■ **Required action**:
Using the records that appear below, write out exactly the lines from the one with "def Obligations.RaiseAndCompleteWriteStatus : Prop" through the one with "status := (raise", keeping both end lines.

------------------------------------

-- ==== Sys2Proof/Certificates/Slice0/Obligations.lean ====
section
/-! DEFINITION. The statements for the provers. Each docstring names the rules of spec/ it formalises. A statement about a
command that completes says it as an equation for the next state, which is also its frame: what the equation does not
name is as it was. `complete` and `raise` are the two ways a command ends; `RaiseAndCompleteWriteStatus` says bit by bit
what they do to STATUS. -/

open Sys2Proof Sys2Proof.Machine

/-! ### Reset and the invariant -/

/-- R125: after reset every register reads 0x00000000, and field by field every field is 0. -/
def Obligations.RegistersReadZeroAfterReset : Prop :=
  ∀ s r, (r = State.reset ∨ r = hardwareReset s) →
    (∀ offset : HostOffset, 0x80 ≤ offset.toNat → offset.toNat ≤ 0xAC → offset.toNat % 4 = 0 →
      registerWord r offset = some 0) ∧
    r.status.err = 0 ∧ (∀ k, r.status.stickyBit k = false) ∧
    r.clsRes.valid = false ∧ r.clsRes.cls.code = 0 ∧ r.clsRes.tag = 0 ∧
    r.svdRes.valid = false ∧ r.svdRes.code = 0 ∧ r.svdRes.native = false ∧
    r.svdRes.lim420 = false ∧ r.svdRes.ycc420 = false ∧ r.dtdFlags.valid = false

/-- R126: after reset every BUF byte counts as unwritten, so no host read of one answers a value. -/
def Obligations.BufIsUnwrittenAfterReset : Prop :=
  ∀ s r, (r = State.reset ∨ r = hardwareReset s) →
    (∀ a, r.buf.written a = false) ∧
    ∀ offset : HostOffset, offset.toNat ≤ 0x7F → hostRead .bits8 offset r = .fault .unwrittenBuffer

/-- What R128 derives from R125: two resets in a row leave the state of one, and a register read right after reset
returns 0. -/
def Obligations.ResetIsIdempotent : Prop :=
  ∀ s, hardwareReset (hardwareReset s) = hardwareReset s ∧
    ∀ offset : HostOffset, 0x80 ≤ offset.toNat → offset.toNat ≤ 0xAC → offset.toNat % 4 = 0 →
      hostRead .bits32 offset (hardwareReset s) = .next { hardwareReset s with lastRead := some 0 }

/-- The reset input as a step, on the model's list of events (log entries 1 and 9, the model's choice). -/
def Obligations.ResetEventResetsInOneStep : Prop :=
  ∀ s rest, s.pending = .reset :: rest →
    step s = .next { State.reset with knownExtTags := s.knownExtTags, pending := rest, lastRead := s.lastRead }

/-- The invariant of the machine holds at reset. -/
def Obligations.ResetMeetsTheInvariant : Prop := State.reset.Inv

/-- Every step keeps the invariant: BUF in canonical form, STATUS naming the error of the word in CMD and never a
reserved code (R17, R18, R116), CLS_RES a classification of its tag (R77), SVD_RES its reset value while invalid
(R22), the pixel clock positive once a decode has completed (R90), and the known tags without 0x00 and 0x02 (R80). -/
def Obligations.StepKeepsTheInvariant : Prop := ∀ s t, s.Inv → step s = .next t → t.Inv

/-- Every step keeps BUF inside its 128 bytes and in canonical form, whatever the registers hold. -/
def Obligations.StepKeepsBufferCanonical : Prop := ∀ s t, s.buf.wf = true → step s = .next t → t.buf.wf = true

/-! ### Encoding -/

/-- Decoding the encoding of a command gives it back, every operand at every value (R49, R51, R59). -/
def Obligations.DecodeOfEncodeIsTheCommand : Prop := ∀ i, i.wellFormed = true → decode (encode i) = .command i

/-- Encoding what a word decodes to gives the word back: no word has two meanings and no bit is dropped (R49, R59). -/
def Obligations.EncodeOfDecodeIsTheWord : Prop := ∀ w i, decode w = .command i → encode i = w

/-- R59, R60: a word is ILLEGAL exactly when its opcode is reserved or a reserved bit of its format is nonzero; the
reason is the reserved opcode exactly for 0x9 to 0xE. -/
def Obligations.IllegalWordsAreTheReservedOnes : Prop :=
  ∀ w : Word,
    ((∃ why, decode w = .illegal why) ↔ illegalWord w = true) ∧
    (decode w = .illegal .reservedOpcode ↔ 0x9 ≤ w.toNat / 2 ^ 28 ∧ w.toNat / 2 ^ 28 ≤ 0xE)

/-- The sentence of R51, which the spec derives from R49 and R50: the encoded word is the OR of the opcode and each
operand field shifted to its low bit. -/
def Obligations.EncodedWordIsOrOfShiftedFields : Prop :=
  encode .nop = 0x00000000#32 ∧ encode .classify = 0x50000000#32 ∧ encode .clrstat = 0xF0000000#32 ∧
  (∀ off s w, encode (.extract off s w) =
    0x10000000#32 ||| off.setWidth 32 ||| (s.setWidth 32 <<< 7) ||| (w.setWidth 32 <<< 10)) ∧
  (∀ hoff hs hw loff ls lw, encode (.concat hoff hs hw loff ls lw) =
    0x20000000#32 ||| hoff.setWidth 32 ||| (hs.setWidth 32 <<< 7) ||| (hw.setWidth 32 <<< 10) |||
      (loff.setWidth 32 <<< 14) ||| (ls.setWidth 32 <<< 21) ||| (lw.setWidth 32 <<< 24)) ∧
  (∀ hoff loff, encode (.word hoff loff) = 0x30000000#32 ||| hoff.setWidth 32 ||| (loff.setWidth 32 <<< 7)) ∧
  (∀ b3 b2 b1 b0, encode (.dword b3 b2 b1 b0) =
    0x40000000#32 ||| b3.setWidth 32 ||| (b2.setWidth 32 <<< 7) ||| (b1.setWidth 32 <<< 14) |||
      (b0.setWidth 32 <<< 21)) ∧
  (∀ off, encode (.svdParse off) = 0x60000000#32 ||| off.setWidth 32) ∧
  (∀ code, encode (.svdMark .lim420 code) = 0x70000000#32 ||| code.setWidth 32) ∧
  (∀ code, encode (.svdMark .ycc420 code) = 0x70000000#32 ||| code.setWidth 32 ||| (1#32 <<< 7)) ∧
  (∀ off, encode (.dtdDecode off) = 0x80000000#32 ||| off.setWidth 32)

/-- The example words of R66's table, which the spec derives from R49 and R50, encode and decode as the table says. -/
def Obligations.ExampleWordsEncodeAndDecode : Prop :=
  ∀ p ∈ [((Instr.nop), 0x00000000#32), (.extract 4 5 3, 0x10000E84#32), (.extract 4 0 5, 0x10001404#32),
      (.concat 58 4 4 56 0 8, 0x280E123A#32), (.word 4 5, 0x30000284#32), (.dword 0 10 9 8, 0x41024500#32),
      (.classify, 0x50000000#32), (.svdParse 5, 0x60000005#32), (.svdMark .ycc420 16, 0x70000090#32),
      (.dtdDecode 54, 0x80000036#32), (.clrstat, 0xF0000000#32)],
    (encode p.1 = p.2 ∧ decode p.2 = .command p.1) ∧
    assemble (.dbtag 4) = some (.extract 4 5 3) ∧ assemble (.dblen 4) = some (.extract 4 0 5)

/-- Each row of spec/opcode_table.json: a word decodes to the row's command exactly when its bits under the row's mask
are the row's match. -/
def Obligations.DecoderMatchesTheOpcodeTable : Prop :=
  ∀ w : Word,
    (w &&& 0xFFFFFFFF#32 = 0x00000000#32 ↔ decode w = .command .nop) ∧
    (w &&& 0xFFFFC000#32 = 0x10000000#32 ↔ ∃ off s n, decode w = .command (.extract off s n)) ∧
    (w &&& 0xF0000000#32 = 0x20000000#32 ↔ ∃ ho hs hw lo ls lw, decode w = .command (.concat ho hs hw lo ls lw)) ∧
    (w &&& 0xFFFFC000#32 = 0x30000000#32 ↔ ∃ ho lo, decode w = .command (.word ho lo)) ∧
    (w &&& 0xF0000000#32 = 0x40000000#32 ↔ ∃ b3 b2 b1 b0, decode w = .command (.dword b3 b2 b1 b0)) ∧
    (w &&& 0xFFFFFFFF#32 = 0x50000000#32 ↔ decode w = .command .classify) ∧
    (w &&& 0xFFFFFF80#32 = 0x60000000#32 ↔ ∃ off, decode w = .command (.svdParse off)) ∧
    (w &&& 0xFFFFFF00#32 = 0x70000000#32 ↔ ∃ sel code, decode w = .command (.svdMark sel code)) ∧
    (w &&& 0xFFFFFF80#32 = 0x80000000#32 ↔ ∃ off, decode w = .command (.dtdDecode off)) ∧
    (w &&& 0xFFFFFFFF#32 = 0xF0000000#32 ↔ decode w = .command .clrstat)

/-- R63: a command's line assembles exactly when it is the line of some command, operands in the table's order; a line
with an operand that does not fit is the line of none, so it has no encoding. -/
def Obligations.AssemblerInvertsTheCommandLines : Prop :=
  ∀ l : Source, l.isCommand = true → ∀ i, assemble l = some i ↔ i.source = l

/-- R64: the nine pseudo-instructions and their expansions, none assembling where its condition fails. -/
def Obligations.PseudoInstructionsExpand : Prop :=
  ∀ off n,
    assemble (.byte off) = assemble (.extract off 0 8) ∧
    assemble (.bit off n) = (if n ≤ 7 then assemble (.extract off n 1) else none) ∧
    assemble (.nibhi off) = assemble (.extract off 4 4) ∧
    assemble (.niblo off) = assemble (.extract off 0 4) ∧
    assemble (.dbtag off) = assemble (.extract off 5 3) ∧
    assemble (.dblen off) = assemble (.extract off 0 5) ∧
    assemble (.wordle off) = (if off ≤ 126 then assemble (.word (off + 1) off) else none) ∧
    assemble (.wordbe off) = (if off ≤ 126 then assemble (.word off (off + 1)) else none) ∧
    assemble (.dwordle off) = (if off ≤ 124 then assemble (.dword (off + 3) (off + 2) (off + 1) off) else none)

/-! ### Running a command word -/

/-- A step is what its next event does, at the state with that event consumed (log entry 1, the model's choice): `exec i`
with the word in CMD for a CMD write of a word that decodes to `i` (R15), IllegalCommand with the word in CMD for one that
decodes to none (R60), and `hostRead` or `hostWrite` for a host read or write of any width and offset (R12, R37). -/
def Obligations.StepRunsTheDecodedCommand : Prop :=
  ∀ s rest,
    (∀ w i, s.pending = .access (.write .bits32 0x80#8 w) :: rest → decode w = .command i →
      step s = exec i { s with pending := rest, cmd := w }) ∧
    (∀ w why, s.pending = .access (.write .bits32 0x80#8 w) :: rest → decode w = .illegal why →
      step s = .next (raise .illegalCommand { s with pending := rest, cmd := w })) ∧
    (∀ width offset, s.pending = .access (.read width offset) :: rest →
      step s = hostRead width offset { s with pending := rest }) ∧
    (∀ width offset v, s.pending = .access (.write width offset v) :: rest →
      step s = hostWrite width offset v { s with pending := rest }) ∧
    ∀ e, s.pending = e :: rest → step s = perform e { s with pending := rest }

/-- R111: an illegal word changes STATUS and CMD alone, whatever BUF holds, so no BUF byte is read. -/
def Obligations.IllegalWordRaisesIllegalCommand : Prop :=
  ∀ s (w : Word), illegalWord w = true →
    ∃ t, hostWrite .bits32 0x80#8 w s = .next t ∧ t = { s with cmd := w, status := t.status } ∧
      t.status.err.toNat = 8 ∧ (∀ k, t.status.stickyBit k = (decide (k = 8) || s.status.stickyBit k))

/-- R15: a CMD write that answers a next state leaves the word in CMD, a read of CMD returns it, and the effect is
that of the one command the word decodes to. -/
def Obligations.CmdWriteStoresAndRunsTheWord : Prop :=
  ∀ s w t, hostWrite .bits32 0x80#8 w s = .next t →
    t.cmd = w ∧ hostRead .bits32 0x80#8 t = .next { t with lastRead := some w } ∧
    ∀ i, decode w = .command i → exec i { s with cmd := w } = .next t

/-- The part of R113 on STATUS: what `raise E` and `complete` write, in the bits of STATUS (R16) with the codes of
R18. -/
def Obligations.RaiseAndCompleteWriteStatus : Prop :=
  (∀ s, complete s = { s with status := (complete s).status } ∧
    (complete s).status.word = s.status.word &&& 0xFFFFFFF0#32) ∧
  ∀ e (c : Nat) s, (e, c) ∈ [(Error.unsupportedBlock, 3), (.invalidPixelClock, 5), (.invalidSyncType, 6),
      (.illegalCommand, 8), (.fieldContract, 9), (.outOfRange, 10)] →
    raise e s = { s with status := (raise e s).status } ∧
    (raise e s).status.word = (s.status.word &&& 0xFFFFFFF0#32) ||| BitVec.ofNat 32 c ||| (1#32 <<< (16 + c))

/-- R17, as one rule over all steps: only a command word whose error is then in ERR sets a STICKY bit, and only reset
and CLRSTAT clear one. -/
def Obligations.StickyBitsAreSetByRaiseAndClearedByClrstatOrReset : Prop :=
  ∀ s t k, step s = .next t →
    (s.status.stickyBit k = false → t.status.stickyBit k = true →
      (∃ w rest, s.pending = .access (.write .bits32 0x80#8 w) :: rest) ∧ t.status.err.toNat = k) ∧
    (s.status.stickyBit k = true → t.status.stickyBit k = false →
      ∃ rest, s.pending = .reset :: rest ∨ s.pending = .access (.write .bits32 0x80#8 0xF0000000#32) :: rest)

/-- R124, R130: a command answers a next state exactly when every BUF byte it reads is written, and it is never
refused. -/
def Obligations.CommandCompletesExactlyWhenItsBytesAreWritten : Prop :=
  ∀ i s, ((∃ t, exec i s = .next t) ↔ ∀ a ∈ commandReads i, s.buf.written a = true) ∧ ∀ r, exec i s ≠ .refused r

/-- R122: the model fault UnwrittenBuffer, on a command that reads an unwritten byte and on a host read of one. -/
def Obligations.UnwrittenBufferFaultsExactlyOnUnwrittenReads : Prop :=
  (∀ i s, exec i s = .fault .unwrittenBuffer ↔ ∃ a ∈ commandReads i, s.buf.written a = false) ∧
  (∀ (o : HostOffset) s, o.toNat ≤ 0x7F →
    (hostRead .bits8 o s = .fault .unwrittenBuffer ↔ s.buf.written o.toNat = false)) ∧
  (∀ (o : HostOffset) s, o.toNat ≤ 0x7C → o.toNat % 4 = 0 →
    (hostRead .bits32 o s = .fault .unwrittenBuffer ↔ ∃ j, j < 4 ∧ s.buf.written (o.toNat + j) = false))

------------------------------------

■ **Result for this exercise**:
def Obligations.RaiseAndCompleteWriteStatus : Prop :=
  (∀ s, complete s = { s with status := (complete s).status } ∧
    (complete s).status.word = s.status.word &&& 0xFFFFFFF0#32) ∧
  ∀ e (c : Nat) s, (e, c) ∈ [(Error.unsupportedBlock, 3), (.invalidPixelClock, 5), (.invalidSyncType, 6),
      (.illegalCommand, 8), (.fieldContract, 9), (.outOfRange, 10)] →
    raise e s = { s with status := (raise e s).status } ∧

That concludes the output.